───── Information given
-- ==== Sys2Proof/Laws/Access.lean ====
section
/-! SUPPORT. What the shared operations of accesses give where nothing holds them: reads at issue, the scan of a vector access, its reads
and its queued stores. -/

namespace Sys2Proof.Machine

/-- An access of a strand that has nothing earlier to wait for goes at once. -/
theorem makeWay_quiet (s : State) (a : Access) (h : Quiet (me s)) (hm : a.mark = 2 ^ 64) : makeWay s a = some s := by
  obtain ⟨h1, h2, h3, h4⟩ := h
  rw [← hm] at h2
  simp [makeWay, mayLeave, heldBy, h1, h2, h3, h4]

/-- An access without release goes at once where the issue stream is empty. -/
theorem makeWay_plain (s : State) (a : Access) (h1 : streamOf (me s) = []) (h2 : a.rel = false) : makeWay s a = some s := by
  simp [makeWay, mayLeave, heldBy, h1, h2]

/-- A strand that has read nothing before its turn finds no value of its own. -/
theorem earlyOf_nil (s : State) (e : Nat) (a : Access) (h : (me s).early = []) : earlyOf s e a = none := by simp [earlyOf, h]

/-- A read that goes at once, at a place of this package without poison, gives its bytes and changes nothing. -/
theorem readNow_local (s : State) (e : Nat) (a : Access) (b : List Byte) (h : makeWay s a = some s) (hl : s.look = none) (he : (me s).early = [])
    (hb : localBytes s a.place a.size = some b) : readNow s e a = .bytes b 0 s := by
  unfold readNow
  rw [earlyOf_nil s e a he, hl, h]
  unfold localBytes at hb
  unfold localRead
  cases hp : a.place <;> simp only [hp] at hb ⊢ <;> first | (split at hb <;> simp_all) | simp_all

/-- The TLB may take leaves; nothing else changes. -/
theorem tlbFill_eq (s : State) (st : Strand) (va : Word) : ∃ l, tlbFill s st va = { s with tlb := l } := by
  unfold tlbFill
  split
  · exact ⟨s.tlb, rfl⟩
  · split
    · exact ⟨s.tlb, rfl⟩
    · split
      · exact ⟨s.tlb, rfl⟩
      · exact ⟨_, rfl⟩

theorem fillEls_eq (s : State) (els : List (El × Option Place)) : ∃ l, fillEls s els = { s with tlb := l } := by
  unfold fillEls
  induction els generalizing s with
  | nil => exact ⟨s.tlb, rfl⟩
  | cons x t ih =>
    simp only [List.foldl_cons]
    split
    · obtain ⟨l, hl⟩ := tlbFill_eq s (me s) x.1.va
      rw [hl]
      obtain ⟨l2, h2⟩ := ih { s with tlb := l }
      exact ⟨l2, h2⟩
    · exact ih s

/-- A scan in which every active element passes its checks. -/
theorem scanFrom_ok (s : State) (st : Strand) (acc : Acc) (n : Nat) (els : List El) (p : Nat → Place)
    (h : ∀ e ∈ els, e.act = true → checkElem s st acc n e.va = .ok (p e.i)) :
    scanFrom s st acc n els = (els.map fun e => (e, if e.act then some (p e.i) else none), none) := by
  induction els with
  | nil => rfl
  | cons e t ih =>
    have ht := ih fun x hx => h x (by simp [hx])
    cases ha : e.act with
    | true =>
      have hc := h e (by simp) ha
      simp [scanFrom, ha, hc, ht]
    | false => simp [scanFrom, ha, ht]

theorem scanEls_ok (s : State) (st : Strand) (acc : Acc) (n : Nat) (els : List El) (p : Nat → Place)
    (h : ∀ e ∈ els, e.act = true → checkElem s st acc n e.va = .ok (p e.i)) :
    scanEls s st acc n els = { els := els.map fun e => (e, if e.act then some (p e.i) else none), stop := none, tok := none, vl := st.vl } := by
  simp [scanEls, scanFrom_ok s st acc n els p h]

/-- A token whose copy has ended without a fault holds nothing. -/
theorem elHeld_idle (t : Token) (n : Nat) (e : El × Option Place) (h : t.busy = false) (hp : t.pend = false) : elHeld t n e = false := by
  simp [elHeld, tokHolds, h, hp]

theorem tokScan_free (st : Strand) (wait : Bool) (tk n : Nat) (sc : Scan)
    (h : wait = true → (tokOf st tk).busy = false ∧ (tokOf st tk).pend = false) : tokScan st wait tk n sc = (sc, fun _ => false) := by
  unfold tokScan
  cases wait with
  | false => rfl
  | true =>
    obtain ⟨h1, h2⟩ := h rfl
    have : elHeld (tokOf st tk) n = fun _ => false := funext fun e => elHeld_idle _ _ _ h1 h2
    simp [h2, this]

/-- A load whose active elements all lie at places of this package asks no other package. -/
theorem askAll_local (s : State) (mk : Place → Word → Access) (els : List (El × Option Place))
    (h : ∀ x ∈ els, ∀ p, x.2 = some p → isPeer p = false) : askAll s mk els = none := by
  unfold askAll
  generalize hm : List.filterMap _ els = m
  cases m with
  | nil => simp
  | cons y t =>
    have hy : y ∈ y :: t := by simp
    rw [← hm, List.mem_filterMap] at hy
    obtain ⟨x, hx, he⟩ := hy
    have := h x hx
    cases hp : x.2 with
    | none => simp [hp] at he
    | some p => cases p <;> simp_all [isPeer]

/-- Reads that all go at once give the values in index order, zero bits for an inactive element. -/
theorem loadEls_ok (rd : State → El → Place → Got) (s : State) (els : List (El × Option Place)) (v : El → List Byte)
    (h : ∀ x ∈ els, ∀ p, x.2 = some p → rd s x.1 p = .bytes (v x.1) 0 s) :
    loadEls rd (fun _ => false) s els = .done (els.map fun x => if x.2.isSome then (numOf (v x.1), true) else (0, false)) s := by
  induction els with
  | nil => rfl
  | cons x t ih =>
    obtain ⟨e, p⟩ := x
    have ht := ih fun y hy => h y (by simp [hy])
    cases p with
    | none => simp [loadEls, ht]
    | some p =>
      have hr := h (e, some p) (by simp) p rfl
      simp only at hr
      simp [loadEls, ht, hr]

/-- A place that this package reads itself is not on another package. -/
theorem local_not_peer (s : State) (p : Place) (n : Nat) (b : List Byte) (h : localBytes s p n = some b) : isPeer p = false := by
  cases p <;> simp_all [localBytes, isPeer]

/-- The TLB does not bear on what a place holds. -/
theorem localBytes_tlb (s : State) (l : List TlbEntry) (p : Place) (n : Nat) : localBytes { s with tlb := l } p n = localBytes s p n := by
  cases p <;> rfl

/-- A vector load whose reads all go at once pushes its elements. -/
theorem loadRun_ok (s : State) (q w start n : Nat) (ordered : Bool) (ord : BitVec 2) (els : List El) (upd : Strand → Strand)
   (updAt : Nat → Strand → Strand) (p : Nat → Place) (b : Nat → List Byte) (hf : Fresh s) (hq : Quiet (me s))
   (hb : ∀ e ∈ els, e.act = true → localBytes s (p e.i) n = some (b e.i)) :
   ∃ l, loadRun s q w start ordered (vmAcc .read n ord)
       { els := els.map fun e => (e, if e.act then some (p e.i) else none), stop := none, tok := none, vl := (me s).vl } (fun _ => false) upd updAt =
    .ok (putMe { s with tlb := l } { setIq (upd (me s)) q (qpush (iqOf (upd (me s)) q) start w (els.map fun e => if e.act then (numOf (b e.i), true) else (0, false))) with vl := (me s).vl }) := by
  have ha : ∀ mk, askAll s mk (els.map fun e => (e, if e.act then some (p e.i) else none)) = none := by
    intro mk
    apply askAll_local
    intro x hx q hq
    simp only [List.mem_map] at hx
    obtain ⟨e, he, rfl⟩ := hx
    by_cases hact : e.act = true
    · simp [hact] at hq; subst hq; exact local_not_peer _ _ _ _ (hb e he hact)
    · simp [hact] at hq
  obtain ⟨l, hl⟩ := fillEls_eq s (els.map fun e => (e, if e.act then some (p e.i) else none))
  refine ⟨l, ?_⟩
  unfold loadRun
  have hfil : ∀ x : List (El × Option Place), (x.filter fun _ => !false) = x := fun x => by simp
  simp only [hfil, ha, hl, ite_self]
  have hm : me { s with tlb := l } = me s := rfl
  rw [loadEls_ok (v := fun e => b e.i)]
  · have hl2 : ((els.map fun e => (e, if e.act then some (p e.i) else none)).map fun x => if x.2.isSome then (numOf (b x.1.i), true) else (0, false)) =
        els.map fun e => if e.act then (numOf (b e.i), true) else (0, false) := by
      rw [List.map_map]
      apply List.map_congr_left
      intro e he
      by_cases hact : e.act = true <;> simp [hact]
    simp only [loadFinish, hm, hl2]
  · intro x hx q hq'
    simp only [List.mem_map] at hx
    obtain ⟨e, he, rfl⟩ := hx
    by_cases hact : e.act = true
    · simp [hact] at hq'; subst hq'
      apply readNow_local
      · exact makeWay_quiet _ _ (by rw [hm]; exact hq) rfl
      · exact hf.1
      · rw [hm]; exact hf.2.1
      · exact (localBytes_tlb _ _ _ _).trans (hb e he hact)
    · simp [hact] at hq'

/-- The elements of an access that takes marks and data from queues. -/
theorem elsOf_mem (start vl : Nat) (addr : Nat → Word) (marks : List Bool) (data : List Nat) (e : El) (h : e ∈ elsOf start vl addr marks data) :
   start ≤ e.i ∧ e.i < vl ∧ e.va = addr e.i ∧ e.act = marks.getD (e.i - start) false ∧ e.data = data.getD (e.i - start) 0 := by
  simp only [elsOf, List.mem_map, List.mem_range] at h
  obtain ⟨k, hk, rfl⟩ := h
  simp; omega

/-- The elements of an access whose elements are all active. -/
theorem elsAll_mem (start vl : Nat) (addr : Nat → Word) (e : El) (h : e ∈ elsAll start vl addr) :
    start ≤ e.i ∧ e.i < vl ∧ e.va = addr e.i ∧ e.act = true := by
  simp only [elsAll, List.mem_map, List.mem_range] at h
  obtain ⟨k, hk, rfl⟩ := h
  simp
  omega

theorem mem_visited (s : State) (k : Nat) : k ∈ visited s ↔ startOf s ≤ k ∧ k < (me s).vl := by
  simp only [visited, List.mem_map, List.mem_range]
  constructor
  · rintro ⟨j, hj, rfl⟩; omega
  · rintro ⟨h1, h2⟩; exact ⟨k - startOf s, by omega, by omega⟩

/-- The queued accesses of a store are those of its active elements, in index order. -/
theorem groupItems_ok (g : Nat) (ordered : Bool) (mk : El → Place → Access) (els : List El) (p : Nat → Place) :
    groupItems g ordered mk (els.map fun e => (e, if e.act then some (p e.i) else none)) =
      (els.filter (·.act)).map fun e => QItem.acc { mk e (p e.i) with group := g, ordered := ordered } := by
  induction els with
  | nil => rfl
  | cons e t ih =>
    unfold groupItems at ih ⊢
    cases he : e.act <;> simp_all

/-- An element of a mapped list. -/
theorem getDm {α β : Type} (l : List α) (f : α → β) (d : α) (e : β) (he : f d = e) (k : Nat) : (l.map f).getD k e = f (l.getD k d) := by
  subst he; rw [List.getD_map]
/-- A change of the issuing strand on top of new TLB entries. -/
theorem onlyMe_tlb (s : State) (l : List TlbEntry) (st : Strand) : OnlyMe { s with tlb := (putMe { s with tlb := l } st).tlb } (putMe { s with tlb := l } st) := onlyMe_putMe _ _

/-- The place of an item in its convoy does not bear on the group numbers. -/
theorem lastGroup_mark (st st1 : Strand) (k : Nat) (l : List QItem) : lastGroup st (l.map (markItem st1 k)) = lastGroup st l := by
  unfold lastGroup
  rw [List.foldl_map]
  congr 1
  funext m x
  cases x <;> rfl

/-- What a syllable that is issued for the first time adds to the issue stream. -/
theorem addItems_fresh (st : Strand) (k : Nat) (l : List QItem) (h : hasEntered st k = false) :
    addItems st k l = withItems st (l.map (markItem st k)) := by
  simp [addItems, h, withItems, lastGroup_mark]

/-- A store whose elements all pass queues the accesses of its active elements. -/
theorem storeRun_ok (s : State) (els : List El) (p : Nat → Place) (F : AccessForm) (ordered : Bool) (mk : El → Place → Access) (upd : Strand → Strand)
   (updAt : Nat → Strand → Strand) (hi : els.map (·.i) = visited s) (ha : ∀ e ∈ els, e.act = F.act e.i)
   (hmk : ∀ e ∈ els, e.act = true → { mk e (p e.i) with group := nextGroup (me s), ordered := ordered, slot := s.slot, mark := (me s).armed } =
      { path := .ls, place := p e.i, va := F.addr e.i, size := F.n, kind := F.kind e.i, rel := decide (2 ≤ F.ord.toNat),
           acq := F.ord.toNat % 2 == 1, dom := true, group := nextGroup (me s), ordered := F.ordered, fill := none, slot := s.slot,
           mark := (me s).armed })
   (hu : upd (me s) = F.used (me s)) (hv : (F.used (me s)).vl = (me s).vl)
   (hr : (F.used (me s)).armed = (me s).armed) (hn : hasEntered (me s) s.slot = false) (hg : hasEntered (F.used (me s)) s.slot = false) :
   ∃ t, finish s (storeRun s
       { els := els.map fun e => (e, if e.act then some (p e.i) else none), stop := none, tok := none, vl := (me s).vl } ordered mk upd updAt) = .next t ∧
      OnlyMe { s with tlb := t.tlb } t ∧ me t = withItems (F.used (me s)) (storedItems s F p fun _ => none) := by
  obtain ⟨l, hl⟩ := fillEls_eq s (els.map fun e => (e, if e.act then some (p e.i) else none))
  have hm : me { s with tlb := l } = me s := rfl
  have hit : (groupItems (nextGroup (me s)) ordered mk (els.map fun e => (e, if e.act then some (p e.i) else none))).map
      (markItem (F.used (me s)) s.slot) = storedItems s F p fun _ => none := by
    rw [groupItems_ok, List.map_map]
    unfold storedItems
    rw [← hi, List.filter_map, List.map_map]
    have : els.filter (F.act ∘ fun x => x.i) = els.filter (·.act) := by
      apply List.filter_congr; intro e he; simp [ha e he]
    rw [this]
    apply List.map_congr_left
    intro e he
    rw [List.mem_filter] at he
    simp only [Function.comp_apply, markItem, hr]
    exact congrArg QItem.acc (hmk e he.1 he.2)
  refine ⟨_, by simp only [storeRun, hn]; rfl, ?_, ?_⟩
  · rw [hl]; exact onlyMe_tlb _ _ _
  · rw [hl]
    simp only [hm, me_putMe, hu, addItems_fresh _ _ _ hg, hit]
    rw [← hv]
    rfl

theorem elsOf_i (s : State) (addr : Nat → Word) (a : List Bool) (b : List Nat) : (elsOf (startOf s) (me s).vl addr a b).map (·.i) = visited s := by
  simp [elsOf, visited, List.map_map, Function.comp_def]

end Sys2Proof.Machine
end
──────────
* [Description of the task]: Lines from the entries that contain the word "Machine" are what the answer must hold.

* [Output below]:
namespace Sys2Proof.Machine
end Sys2Proof.Machine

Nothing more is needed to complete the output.